**Activity**
Restate word for word the lines of the records below, starting at the line that contains "tile (R126). -/" and ending at the line that contains "def markRegs (csr", with both of those lines included and nothing else.

═══

-- ==== Sys2Proof/Machine/Operands.lean ====
section
/-!
DEFINITION. Operand forms: the checks of R32 on an address and the place it names (R30-R35), the register group
heads (R101), and the registers an instruction reads and writes, which the issue logic compares with results still
owed (R44, R121, R127, R128).
-/
namespace Sys2Proof.Machine

/-- Where a checked address lies (R30, R31). -/
inductive Loc where
  | own (off : Nat)
  | mesh (y x off : Nat)
  | global (va : Nat)
  | fabric (m y x off : Nat)
  | abs (py px toff : Nat)
  | mram (off : Nat)
  | mgmt (pkg reg : Nat)
  | host (port haddr : Nat)
  deriving DecidableEq, Repr

/-- The two kinds of failure of R32: checks 1 to 3, and check 4. -/
inductive AddrErr where
  | access | misaligned
  deriving DecidableEq, Repr

/-- End of the tile region in which a TOFF starts; none for a TOFF in no region (R32, R34). -/
def regionEnd (toff : Nat) : Option Nat :=
  if toff < 0x80000 then some 0x80000
  else if toff < 0x88000 then some 0x88000
  else if 0xC0000 ≤ toff ∧ toff < 0xC1000 then some 0xC1000
  else none

/-- Checks 1 and 2 of R32: the space, its must-be-zero fields, and the place inside the space. -/
def locate (s : State) (mode : Mode) (a : Dword) : Option Loc :=
  let c := s.here.core
  let m := mode == .machine
  match bits a 60 4 with
  | 0 => if bits a 19 41 = 0 then some (.own (bits a 0 19)) else none
  | 1 =>
    let y := bits a 30 10
    let x := bits a 20 10
    if bits a 40 20 = 0 ∧ bits a 19 1 = 0 ∧ y < c.height ∧ x < c.width then some (.mesh y x (bits a 0 19)) else none
  | 2 => if bits a 52 8 = 0 then some (.global (bits a 0 52)) else none
  | 3 =>
    let md := bits a 48 12
    let y := bits a 38 10
    let x := bits a 28 10
    if bits a 19 9 ≠ 0 ∨ c.jmods < md then none
    else if md = c.jmod then (if y < c.height ∧ x < c.width then some (.mesh y x (bits a 0 19)) else none)
    else some (.fabric md y x (bits a 0 19))
  | 4 =>
    if m ∧ bits a 40 20 = 0 ∧ bits a 30 10 < s.side ∧ bits a 20 10 < s.side then
      some (.abs (bits a 30 10) (bits a 20 10) (bits a 0 20))
    else none
  | 5 => if m ∧ bits a 15 45 = 0 then some (.mram (bits a 0 15)) else none
  | 6 => if m ∧ bits a 20 40 = 0 ∧ bits a 16 4 < s.packages then some (.mgmt (bits a 16 4) (bits a 0 16)) else none
  | 7 => if m ∧ bits a 56 4 < s.packages then some (.host (bits a 56 4) (bits a 0 56)) else none
  | _ => none

/-- Check 3 of R32: the last byte lies within the space. -/
def Loc.fits (l : Loc) (size : Nat) : Bool :=
  match l with
  | .own off | .mesh _ _ off | .fabric _ _ _ off => off + size ≤ 0x80000
  | .mram off => off + size ≤ 0x8000
  | .abs _ _ toff => match regionEnd toff with
    | some e => toff + size ≤ e
    | none => true
  | .global va => va + size ≤ 2 ^ 52
  | .mgmt _ reg => reg + size ≤ 2 ^ 16
  | .host _ h => h + size ≤ 2 ^ 56

/-- The checks of R32, in order, on an access of size bytes that must lie on a multiple of align. -/
def checkAddr (s : State) (mode : Mode) (a : Dword) (size align : Nat) : Except AddrErr Loc :=
  match locate s mode a with
  | none => .error .access
  | some l =>
    if !l.fits size then .error .access
    else if a.toNat % align ≠ 0 then .error .misaligned
    else .ok l

/-- A local place as a TOFF of the own tile (R126). -/
def Loc.localOff : Loc → Option Nat
  | .own off => some off
  | .mram off => some (mramBase + off)
  | _ => none

/-- A tile number that is no tile of the frame: where a request for a logical column without a core ends. -/
def nowhere : Nat := 2 ^ 20

/-- The core at partition-relative (y, x) of the partition of tile t (R31). -/
def State.meshTile (s : State) (t y x : Nat) : Nat :=
  let c := (s.tile t).core
  (s.core (c.orgY + y) (c.orgX + x)).getD nowhere

/-- The home, the place in it and the address class of a routed access that needs no translation (R181, R186). -/
def routeOf (s : State) (t : Nat) : Loc → Option (Home × Nat × Nat)
  | .mesh y x off => some (.tile (s.meshTile t y x), off, 1)
  | .fabric m y x off => some (.module m y x, off, 2)
  | .abs py px toff => some (.tile (tileOf py px), toff, 4)
  | .mgmt pkg reg => some (.mgmt pkg, reg, 5)
  | .host port h => some (.host port, h, 6)
  | .own off => some (.tile t, off, 0)
  | .mram off => some (.tile t, mramBase + off, 0)
  | .global _ => none

/-- x[f + k] of a register group headed by f (R101). -/
def State.rgroup (s : State) (f : Reg) (k : Nat) : Dword := s.rx (f + BitVec.ofNat 5 k)

/-! ### Registers read and written (R44, R121, R127, R128) -/

/-- The registers an instruction names: x read, x written, v read, v written. -/
structure Names where
  xr : List Reg := []
  xw : List Reg := []
  vr : List VReg := []
  vw : List VReg := []
  deriving DecidableEq, Repr

def quadOf (f : Reg) : List Reg := [f, f + 1, f + 2, f + 3]
def pairRegs (p : Pair) : List Reg := [p ++ 0b0#1, p ++ 0b1#1]
def vgroup (f : Sfx) (v : VReg) : List VReg :=
  match f with
  | .f32 => [v, v + 1, v + 2, v + 3]
  | _ => [v, v + 1]

/-- The registers of x[rs1][31:0] that RMARK snapshots (R165). -/
def maskRegs (m : Nat) : List Reg := (upTo 32).filterMap fun n => if m / 2 ^ n % 2 = 1 ∧ n ≠ 0 then some (BitVec.ofNat 5 n) else none

/-- The registers that a CSR write of jrmark snapshots, for the value it writes (R165). -/
def markRegs (csr : BitVec 12) (v : Dword) : List Reg :=
  if csr = 0x8C9#12 ∧ bitAt v 63 then maskRegs (bits v 0 32) else []

/-- Source and destination registers of every instruction. -/
def names (s : State) (i : Instr) : Names :=
  match i with
  | .lui rd _ | .auipc rd _ | .jal rd _ | .fencef rd => { xw := [rd] }
  | .jalr rd rs1 _ | .lb rd rs1 _ | .lh rd rs1 _ | .lw rd rs1 _ | .ld rd rs1 _ | .lbu rd rs1 _ | .lhu rd rs1 _
  | .lwu rd rs1 _ | .addi rd rs1 _ | .slti rd rs1 _ | .sltiu rd rs1 _ | .xori rd rs1 _ | .ori rd rs1 _
  | .andi rd rs1 _ | .addiw rd rs1 _ => { xr := [rs1], xw := [rd] }
  | .slli rd rs1 _ | .srli rd rs1 _ | .srai rd rs1 _ => { xr := [rs1], xw := [rd] }
  | .slliw rd rs1 _ | .srliw rd rs1 _ | .sraiw rd rs1 _ => { xr := [rs1], xw := [rd] }
  | .beq rs1 rs2 _ | .bne rs1 rs2 _ | .blt rs1 rs2 _ | .bge rs1 rs2 _ | .bltu rs1 rs2 _ | .bgeu rs1 rs2 _
  | .sb rs1 rs2 _ | .sh rs1 rs2 _ | .sw rs1 rs2 _ | .sd rs1 rs2 _ => { xr := [rs1, rs2] }
  | .add rd rs1 rs2 | .sub rd rs1 rs2 | .sll rd rs1 rs2 | .slt rd rs1 rs2 | .sltu rd rs1 rs2 | .xor rd rs1 rs2
  | .srl rd rs1 rs2 | .sra rd rs1 rs2 | .or rd rs1 rs2 | .and rd rs1 rs2 | .addw rd rs1 rs2 | .subw rd rs1 rs2
  | .sllw rd rs1 rs2 | .srlw rd rs1 rs2 | .sraw rd rs1 rs2 | .mul rd rs1 rs2 | .mulh rd rs1 rs2
  | .mulhsu rd rs1 rs2 | .mulhu rd rs1 rs2 | .div rd rs1 rs2 | .divu rd rs1 rs2 | .rem rd rs1 rs2
  | .remu rd rs1 rs2 | .mulw rd rs1 rs2 | .divw rd rs1 rs2 | .divuw rd rs1 rs2 | .remw rd rs1 rs2
  | .remuw rd rs1 rs2 => { xr := [rs1, rs2], xw := [rd] }
  | .lrW rd rs1 _ _ | .lrD rd rs1 _ _ => { xr := [rs1], xw := [rd] }
  | .scW rd rs1 rs2 _ _ | .scD rd rs1 rs2 _ _ | .amoswapW rd rs1 rs2 _ _ | .amoswapD rd rs1 rs2 _ _
  | .amoaddW rd rs1 rs2 _ _ | .amoaddD rd rs1 rs2 _ _ | .amoxorW rd rs1 rs2 _ _ | .amoxorD rd rs1 rs2 _ _
  | .amoandW rd rs1 rs2 _ _ | .amoandD rd rs1 rs2 _ _ | .amoorW rd rs1 rs2 _ _ | .amoorD rd rs1 rs2 _ _
  | .amominW rd rs1 rs2 _ _ | .amominD rd rs1 rs2 _ _ | .amomaxW rd rs1 rs2 _ _ | .amomaxD rd rs1 rs2 _ _
  | .amominuW rd rs1 rs2 _ _ | .amominuD rd rs1 rs2 _ _ | .amomaxuW rd rs1 rs2 _ _
  | .amomaxuD rd rs1 rs2 _ _ => { xr := [rs1, rs2], xw := [rd] }
  | .csrrw rd csr rs1 => { xr := rs1 :: markRegs csr (s.rx rs1), xw := [rd] }
  | .csrrs rd csr rs1 => { xr := rs1 :: (if rs1 = 0 then [] else markRegs csr (s.me.jrmark ||| s.rx rs1)), xw := [rd] }
  | .csrrc rd csr rs1 => { xr := rs1 :: (if rs1 = 0 then [] else markRegs csr (s.me.jrmark &&& ~~~s.rx rs1)), xw := [rd] }
  | .csrrwi rd csr u => { xr := markRegs csr (zext u), xw := [rd] }
  | .csrrsi rd csr u => { xr := if u = 0 then [] else markRegs csr (s.me.jrmark ||| zext u), xw := [rd] }
  | .csrrci rd csr u => { xr := if u = 0 then [] else markRegs csr (s.me.jrmark &&& ~~~zext u), xw := [rd] }
  | .setprio rs1 | .utrap rs1 | .mburst rs1 | .cpwait rs1 _ => { xr := [rs1] }
  | .rmark rs1 => { xr := rs1 :: maskRegs (bits (s.rx rs1) 0 32) }
  | .spawna rd rs1 rs2 => { xr := rs2 :: quadOf rs1, xw := [rd] }
  | .capq rd rs1 | .barv rd rs1 | .rwaitImm rd rs1 _ _ => { xr := [rs1], xw := [rd] }
  | .rwait rd rs1 rs2 | .radd rd rs1 rs2 | .bexp rd rs1 rs2 | .nbsend rd rs1 rs2 => { xr := [rs1, rs2], xw := [rd] }
  | .rpoison rs1 rs2 | .bpoison rs1 rs2 | .rcfg rs1 rs2 | .capset rs1 rs2 | .rsig rs1 rs2 | .mgate rs1 rs2 =>
    { xr := [rs1, rs2] }
  | .binit rs1 rs2 => { xr := [rs1, rs2, rs2 + 1] }
  | .spawn rd rs1 rs2 rs3 | .spawnm rd rs1 rs2 rs3 | .amsg rd rs1 rs2 rs3 =>
    { xr := rs2 :: rs3 :: quadOf rs1, xw := [rd] }
  | .rwaitt rd rs1 rs2 rs3 => { xr := [rs1, rs2, rs3], xw := [rd] }
  | .sdc rs1 rs2 rs3 | .swc rs1 rs2 rs3 => { xr := [rs1, rs2, rs3] }
  | .amofaddS rd rs1 rs2 | .amofaddBf rd rs1 rs2 | .amofmaxS rd rs1 rs2 | .amofminS rd rs1 rs2
  | .amoincbW rd rs1 rs2 | .amoincbD rd rs1 rs2 => { xr := [rs1, rs2], xw := [rd] }
  | .amocasD rd rs1 rs2 => { xr := [rd, rs1, rs2], xw := [rd] }
  | .cpq rd rs1 _ | .cpqn rd rs1 _ | .ldlq rd rs1 => { xr := quadOf rs1, xw := [rd] }
  | .mmaE4e4 _ a b | .mmaE4e5 _ a b | .mmaE5e4 _ a b | .mmaE5e5 _ a b | .mmaBf _ a b =>
    { xr := pairRegs a ++ pairRegs b }
  | .mld _ p | .mstF32 _ p | .mstBf _ p | .mstE4m3 _ p | .mstE5m2 _ p => { xr := pairRegs p }
  | .mrowv vd _ _ => { vw := [vd] }
  | .vadd _ vd a b | .vsub _ vd a b | .vmul _ vd a b | .vmax _ vd a b | .vmin _ vd a b | .vsll _ vd a b
  | .vsrl _ vd a b | .vsra _ vd a b | .vcmpeq _ vd a b | .vcmplt _ vd a b | .vcmple _ vd a b | .vperm _ vd a b =>
    { vr := [a, b], vw := [vd] }
  | .vfma _ vd a b | .vsel _ vd a b => { vr := [a, b, vd], vw := [vd] }
  | .vand vd a b | .vor vd a b | .vxor vd a b => { vr := [a, b], vw := [vd] }
  | .vabs _ vd a | .vneg _ vd a | .vredsum _ vd a | .vredmax _ vd a => { vr := [a], vw := [vd] }
  | .vrcp vd a | .vrsq vd a | .vexp2 vd a | .vlog2 vd a => { vr := [a], vw := [vd] }
  | .vcvt _ _ vd a | .vscan _ _ vd a => { vr := [a], vw := [vd] }
  | .vpack f _ vd a => { vr := vgroup f a, vw := [vd, vd + 1] }
  | .vunpack f _ vd a => { vr := [a, a + 1], vw := vgroup f vd }
  | .vslide _ vd a rs2 => { xr := [rs2], vr := [a], vw := [vd] }
  | .vbcast _ vd rs1 => { xr := [rs1], vw := [vd] }
  | .vmvx _ rd a rs2 => { xr := [rs2], xw := [rd], vr := [a] }
  | .vld vd rs1 => { xr := [rs1], vw := [vd] }
  | .vlds _ vd rs1 rs2 => { xr := [rs1, rs2], vw := [vd] }
  | .vldx _ vd rs1 b => { xr := [rs1], vr := [b], vw := [vd] }
  | .vst v rs1 => { xr := [rs1], vr := [v] }
  | .vsts _ v rs1 rs2 => { xr := [rs1, rs2], vr := [v] }
  | .vstx _ v rs1 b => { xr := [rs1], vr := [v, b] }
  | .vstc v rs1 rs2 => { xr := [rs1, rs2], vr := [v] }
  | _ => {}

end Sys2Proof.Machine
end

═══

**Task response**
/-- A local place as a TOFF of the own tile (R126). -/
def Loc.localOff : Loc → Option Nat
  | .own off => some off
  | .mram off => some (mramBase + off)
  | _ => none

/-- A tile number that is no tile of the frame: where a request for a logical column without a core ends. -/
def nowhere : Nat := 2 ^ 20

/-- The core at partition-relative (y, x) of the partition of tile t (R31). -/
def State.meshTile (s : State) (t y x : Nat) : Nat :=
  let c := (s.tile t).core
  (s.core (c.orgY + y) (c.orgX + x)).getD nowhere

/-- The home, the place in it and the address class of a routed access that needs no translation (R181, R186). -/
def routeOf (s : State) (t : Nat) : Loc → Option (Home × Nat × Nat)
  | .mesh y x off => some (.tile (s.meshTile t y x), off, 1)
  | .fabric m y x off => some (.module m y x, off, 2)
  | .abs py px toff => some (.tile (tileOf py px), toff, 4)
  | .mgmt pkg reg => some (.mgmt pkg, reg, 5)
  | .host port h => some (.host port, h, 6)
  | .own off => some (.tile t, off, 0)
  | .mram off => some (.tile t, mramBase + off, 0)
  | .global _ => none

/-- x[f + k] of a register group headed by f (R101). -/
def State.rgroup (s : State) (f : Reg) (k : Nat) : Dword := s.rx (f + BitVec.ofNat 5 k)

/-! ### Registers read and written (R44, R121, R127, R128) -/

/-- The registers an instruction names: x read, x written, v read, v written. -/
structure Names where
  xr : List Reg := []
  xw : List Reg := []
  vr : List VReg := []
  vw : List VReg := []
  deriving DecidableEq, Repr

def quadOf (f : Reg) : List Reg := [f, f + 1, f + 2, f + 3]
def pairRegs (p : Pair) : List Reg := [p ++ 0b0#1, p ++ 0b1#1]
def vgroup (f : Sfx) (v : VReg) : List VReg :=
  match f with
  | .f32 => [v, v + 1, v + 2, v + 3]
  | _ => [v, v + 1]

/-- The registers of x[rs1][31:0] that RMARK snapshots (R165). -/
def maskRegs (m : Nat) : List Reg := (upTo 32).filterMap fun n => if m / 2 ^ n % 2 = 1 ∧ n ≠ 0 then some (BitVec.ofNat 5 n) else none

/-- The registers that a CSR write of jrmark snapshots, for the value it writes (R165). -/
def markRegs (csr : BitVec 12) (v : Dword) : List Reg :=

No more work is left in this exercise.